The asset test is designed to prevent food stamps from going to anyone under 60 with certain assets worth more than $5,500. The threshold climbs to $9,000 for those 60 and older. The rules pertain to cash, stocks, and bonds, but not to pension plans, retirement accounts, home values, or life insurance.
About 1.8 million Pennsylvanians in 880,000 households currently receive food stamps, and Public Welfare spokeswoman Carey Miller said the new rules are projected to affect less than 1 percent of them. The typical recipient gets $35 a week in food stamps, and the maximum monthly benefit for a family of four is $668.
The rules are "a way for us to ensure that individuals who have readily available resources will first deplete that before relying solely on public assistance," Miller said. "This is our way of trying to preserve the benefit for those who have no additional means or resources."
Miller said that agency employees were sent a memo outlining the policy and their duties, but that the transition was expected to be aided by the fact that many recipients already get other benefits for which an asset test was already in place.

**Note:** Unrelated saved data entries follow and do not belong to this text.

/-- Training of a die ends (R220 to R223): once both dies have trained, or the other die is lost, a die that failed becomes a client
or has no DRAM. -/
def Dev.trainDone (s : Dev) (d : Nat) (c0 c1 : TrainEnd) : Dev :=
  let training := fun c => s.rdF (Reg.DRC_CH_STAT d c) F.DRC_CH_STAT_STATE == 1
  if s.power ≠ 1 ∨ !training 0 ∨ !training 1 then s
  else
    let s := ((s.setDrc d { s.drc d with trained := true }).trainChan d 0 c0).trainChan d 1 c1
    let s := s.wrF (Reg.DRC_STAT d) F.DRC_STAT_FIRSTWIN 1
    let s := if c0.failed then s.dramStop d 0 else s
    let s := if c1.failed then s.dramStop d 1 else s
    let ready := fun e => (s.drc e).trained || s.pwr.lost.contains e
    if ready 0 && ready 1 then
      forAll ((List.range 2).filter s.trainFailed) s (fun s e => s.drcRoles e true)
    else s

/-- DRAM_TRAIN_DONE. -/
def execDramTrainDone (d : Die) (c0 : TrainEnd) (c1 : TrainEnd) (s : State) : Host.Outcome State Fault Refusal :=
  s.onDev (fun s => s.trainDone d c0 c1)

/-- RESUME (R224). -/
def Dev.resume (s : Dev) (d : Nat) : Dev :=
  if s.drcRole d ≠ 1 ∨ s.rdF (Reg.DRC_STAT d) F.DRC_STAT_HALTED = 0 then s
  else if s.linksUp < 2 then s.raise (Reg.DRC_FLT_STAT d) B.DRC_RESUME_NOLINK
  else
    let s := (s.wrF (Reg.DRC_STAT d) F.DRC_STAT_HALTED 0).safeFillDieEnd d .dram
    if s.power = 3 then
      forAll ((List.range 4).filter (s.usedOn d)) s (fun s n => s.setHalf d n { s.half d n with armed := true })
    else s

/-- RESUME. -/
def execResume (d : Die) (s : State) : Host.Outcome State Fault Refusal := s.onDev (fun s => s.resume d)

/-! ## Loss of a die -/

/-- A compositor die that is held in reset takes its DRAM die with it (R27): both channels stop, every request of or to it ends, and a
half-memory client that it serves stops composing (Table 1-9). -/
def Dev.loseDram (s : Dev) (d : Nat) : Dev :=
  let s := forAll [0, 1] s (fun s c => s.wrF (Reg.DRC_CH_STAT d c) F.DRC_CH_STAT_STATE 0)
  let s := (s.wrF (Reg.DRC_STAT d) F.DRC_STAT_CH0_OK 0).wrF (Reg.DRC_STAT d) F.DRC_STAT_CH1_OK 0
  let l := (s.drc d).table.filter (fun e => e.src != d)
  let s := s.setDrc d { s.drc d with table := [] }
  let s := s.setDrc (1 - d) { s.drc (1 - d) with table := (s.drc (1 - d)).table.filter (fun e => e.src != d) }
  let s := forAll l s (fun s e => s.reqFails e.src e.req)
  if s.drcRole (1 - d) = 1 then s.stopDie (1 - d) .bridge else s

/-- A compositor die counts as failed (R27, Table 1-1, Table 1-9, Table 16-6): its tiles fall to safe-fill, its DRAM goes with it, the
power dies leave its data channels, and loss of CD0 is SAFE source `src`. -/
def Dev.loseDie (s : Dev) (d src : Nat) : Dev :=
  if s.pwr.lost.contains d then s
  else
    let s := { s with pwr := { s.pwr with lost := d :: s.pwr.lost } }
    let s := ((s.stopDie d .dieLost).peerLost).loseDram d
    let s := forAll (List.range 2) s (fun s h => s.dcDown h d)
    if d = 0 then s.requestSafe src else s

/-- Loss of a supervisor link (R17, Table 1-1). -/
def Dev.supLost (s : Dev) (d : Nat) : Dev :=
  let s := (s.wrF (Reg.FAB_DIE_STAT d) F.FAB_DIE_STAT_SUP_UP 0).causeOn (Reg.FAB_DIE_FLT_STAT d) B.FAB_DIE_SUP_LINK
  if d = 0 then s.requestSafe 4 else s.loseDie 1 4

/-- SUP_LINK_LOST. -/
def execSupLinkLost (d : Die) (s : State) : Host.Outcome State Fault Refusal := s.onDev (fun s => s.supLost d)

/-- The reference in use of a die's core PLL is lost (R26, Table 16-6): the PLL takes the second tile quad's reference, or the
die is lost where that is absent too. -/
def Dev.coreRef (s : Dev) (d : Nat) (second : Bool) : Dev :=
  if second then (s.causeOn Reg.VSP_PWR_FLT_STAT B.VSP_PWR_CLOCK).loseDie d 5
  else if s.rdF (Reg.FAB_DIE_STAT d) F.FAB_DIE_STAT_CORE_REF = 1 then s
  else (s.wrF (Reg.FAB_DIE_STAT d) F.FAB_DIE_STAT_CORE_REF 1).raise (Reg.FAB_DIE_FLT_STAT d) B.FAB_DIE_REF_SWITCH

/-- CORE_REF_LOSS. -/
def execCoreRefLoss (d : Die) (second : Bool) (s : State) : Host.Outcome State Fault Refusal := s.onDev (fun s => s.coreRef d second)

end Sys2Proof.Machine
end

"At this time, the welfare offices are significantly understaffed and burdened by paperwork," Zaebst said. "So we definitely have concerns about anything that would add red tape."
Officials have estimated that about 4,000 families would be affected.
Zaebst noted the money was coming from the federal government, so cutting people off the rolls will not help the state's budget picture.
"So that money's going to essentially sit in D.C. rather than flowing into the commonwealth once this policy goes into effect," Zaebst said.